Neuroscience is being propelled into the information age as the volume of information explodes, demanding organization and synthesis. Novel synthesis approaches are opening up a new dimension for the exploration of the components of brain elements and systems and the vast number of variables that underlie their functions. Neural data is highly heterogeneous with complex inter-relations across multiple levels, driving the need for innovative organizing and synthesizing approaches from genes to cognition, and covering a range of species and disease states.

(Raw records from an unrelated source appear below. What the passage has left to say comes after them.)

/-- The hart of an area as a restore finds it, or the status with which it ends (R82, R243): a spilled area is read from the pool. -/
def State.readArea (s : State) (a : SaveArea) : Except Nat Hart :=
  match if a.spilled then s.dev.slotAt a.slot else none with
  | none => .ok { a.hart with r := a.hart.r.failGranules a.hart.r.poisonedGranules }
  | some off =>
    let bad := (List.range (Config.saveAreaBytes / 64)).filter (fun g => s.dev.poisoned (off + 64 * g))
    if bad.any (fun g => 64 * g < 0x300 || 0xC700 ≤ 64 * g) then .error 0x08
    else
      let l := s.slotBytes a off
      if areaLegal l a.hart then
        (let h := areaHart l a.hart
         .ok { h with r := h.r.failGranules bad })
      else .error 0x05

end Sys2Proof.Machine
end

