/-- The elements of a vector atomic perform in ascending element index: the values found, and the failures by address. -/
def State.atomicsAll (s : State) (op w : Nat) (data : Nat → Nat) :
    List (Access × List Place) → List (Nat × Nat) × List (Nat × Nat) × State
  | [] => ([], [], s)
  | (a, ps) :: rest =>
    match s.atomicAt (ps.headD (.loc 0)) a.va op (w / 8) 0 (data a.elem) 0 a.elem 3 with
    | .ok (st, _, old, s) =>
      let (l, bad, s) := State.atomicsAll s op w data rest
      if st = 0 then ((a.elem, old) :: l, bad, s) else ((a.elem, 0) :: l, (st, a.va) :: bad, s)
    | .error _ => State.atomicsAll s op w data rest

/-- What an element of a vector atomic has found, and STATUS as in R20. -/
def answerOf (l : List Landed) (e : Nat) : Option (Nat × Nat) :=
  firstSome (fun x => match x with
    | Landed.atomic e' st old => if e' = e then some (st, old.toNat) else none
    | _ => none) l

/-- The elements of a vector atomic on a page with HS apply in ascending element index (R330), whatever nodes they name: those of this device
once every lower one has been answered, and those of another node once every lower one has or is on its way to the same node, which keeps
their order. What is done stands among what has landed. The answer says whether all are done; `asked` is the node that is to answer. -/
def State.atomicsInOrder (op w : Nat) (data marks : Access → Nat) :
    List (Access × List Place) → Option Nat → State → Bool × State
  | [], asked, s => (asked.isNone, s)
  | (a, ps) :: rest, asked, s =>
    if (answerOf s.hart.landed a.elem).isSome then State.atomicsInOrder op w data marks rest asked s
    else
      let p := ps.headD (.loc 0)
      match s.dev.nodeOfPlace p, p with
      | some node, .phys pa =>
        if asked.isSome ∧ asked ≠ some node then (false, s)
        else
          let s := s.askAtomic pa a.va op (w / 8) 0 (data a) 0 a.elem (marks a)
          State.atomicsInOrder op w data marks rest (if (answerOf s.hart.landed a.elem).isSome then asked else some node) s
      | _, _ =>
        if asked.isSome then (false, s)
        else match s.atomicAt p a.va op (w / 8) 0 (data a) 0 a.elem 3 with
          | .ok (st, _, old, s) =>
            State.atomicsInOrder op w data marks rest none
              (s.mapHart (fun h => { h with landed := h.landed ++ [.atomic a.elem st (BitVec.ofNat 64 old)] }))
          | .error _ => (false, s)

/-- The values found and the failures by address, from what has landed. -/
def answersOf (l : List (Access × List Place)) (landed : List Landed) : List (Nat × Nat) × List (Nat × Nat) :=
  (l.map (fun x => (x.1.elem, match answerOf landed x.1.elem with
    | some (0, old) => old
    | _ => 0)),
   l.filterMap (fun x => match answerOf landed x.1.elem with
    | some (0, _) => none
    | some (st, _) => some (st, x.1.va)
    | none => none))

/-- One report for each kind of failure, with the lowest address (R244, R335). -/
def State.atomicReports (s : State) (bad : List (Nat × Nat)) : State :=
  [(2, 0x01), (1, 0x03), (4, 0x04)].foldl (fun s (k : Nat × Nat) =>
    match (bad.filter (fun b => b.1 == k.1)).map (·.2) with
    | [] => s
    | v :: rest => s.atomicReport k.2 (rest.foldl min v)) s

/-- A vector atomic with the operation code `op` of R20. Elements of other nodes are asked first, and the hart waits for them. -/
def State.vamo (s : State) (d a b k op : Nat) (w : Width) : State :=
  let n := 8 * w.bytes
  let c := s.capture (s.x a) 0
  let s0 := s.splitAndDrain
  let pieces := fun (i : VIn) => ((List.range c.n).filter (fun e =>
      i.active e && bit (s0.soundBits k) e && !((i.src 0).failedAt n e))).map
    (fun e => ({ elem := e, va := indexedAddr n 0 i e, n := n / 8 } : Access))
  let vin := fun (s : State) (srcs : List Group) =>
    ({ cap := c, nl := s.hart.lanes, srcs := srcs, old := s.hart.r.group s.hart.lanes d c.g, mask := s0.selected k } : VIn)
  s0.settle (
      (s0.needsLanes).bind fun _ =>
      (require (32 ≤ n && c.w == n && s0.groupOk c d c.g && s0.groupOk c b c.g) illegalOperand).bind fun _ =>
      (s0.needsParts c.g).bind fun _ =>
      let plain := vin s0 [s0.hart.r.group s0.hart.lanes b c.g]
      let probe := if s0.anyBound [b] then .ok ()
        else (s0.reachAtomic n (pieces plain)).bind fun _ => s0.probeChunk d n c.n plain.active
      meets probe (
        (if k = 0 then .ok () else s0.soundMask k c.n).bind fun _ =>
        (s0.readGroups c c.g [b, d] []).bind fun (srcs, s1) =>
        let i := vin s1 srcs
        (s1.reachAtomic n (pieces i)).bind fun (l, hs, s2) =>
        (s2.sound [(n, i.src 0), (n, i.src 1)] i.active c.n).bind fun _ =>
        let data := fun e => (i.src 1).elem n e
        let away := l.filter (fun x => match x.2.headD (.loc 0) with
          | .phys pa => !(s2.dev.own pa)
          | .loc _ => false)
        let finish := fun (s3 : State) (vals bad : List (Nat × Nat)) =>
          let (g, _) := i.each n n 0 (groupCount i.nl n c.n) (fun e => ((lookupKey e vals).getD 0, 0))
          let g := g.seal (blocksOf i.nl c.g) true
          (s3.emitChunk d n c.n i.active g).bind fun s4 =>
          let s5 := ((s4.setGroup d c.g g).nameGroup d c.vl c.vtype).retire
          let s6 := s5.atomicReports bad
          .ok (s6.endStrip s6.pc)
        -- elements of one address go one after another (R20)
        let order := sortBy (fun x y => x.1.va ≤ y.1.va) away
        let asked := order.foldl (fun s x => match x.2.headD (.loc 0) with
          | .phys pa => s.askAtomic pa x.1.va op (n / 8) 0 (data x.1.elem) 0 x.1.elem (groupMarks (l.map (·.1)) x.1)
          | .loc _ => s) s0
        if !s0.allPerformed || s2.groupHolds (l.flatMap (·.2)) then .ok (s0.waitFor .memory [])
        else if hs then
          let (all, t) := s0.atomicsInOrder op n (fun a => data a.elem) (groupMarks (l.map (·.1))) l none
          if !all then .ok (t.waitFor .memory [])
          else
            (t.readGroups c c.g [b, d] []).bind fun (_, t1) =>
            (t1.reachAtomic n (pieces i)).bind fun (_, _, t2) =>
            finish t2 (answersOf l t.hart.landed).1 (answersOf l t.hart.landed).2
        else if !(away.all (fun x => (answerOf asked.hart.landed x.1.elem).isSome)) then .ok (asked.waitFor .memory [])
        else
          let (vals, bad, s3) := (s2.mapHart (fun h => { h with landed := asked.hart.landed })).atomicsAll op n data l
          finish s3 vals bad))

Frontiers in Neuroinformatics therefore welcomes submissions on existing neuroscience databases, development of data and knowledge bases for all levels of neuroscience, applications and technologies that can facilitate data sharing (interoperability, formats, terminologies, and ontologies), and novel tools for data acquisition, analyses, visualization, and dissemination of nervous system data. Our journal welcomes submissions on new tools (software and hardware) that support brain modeling, and the merging of neuroscience databases with brain models used for simulation and visualization.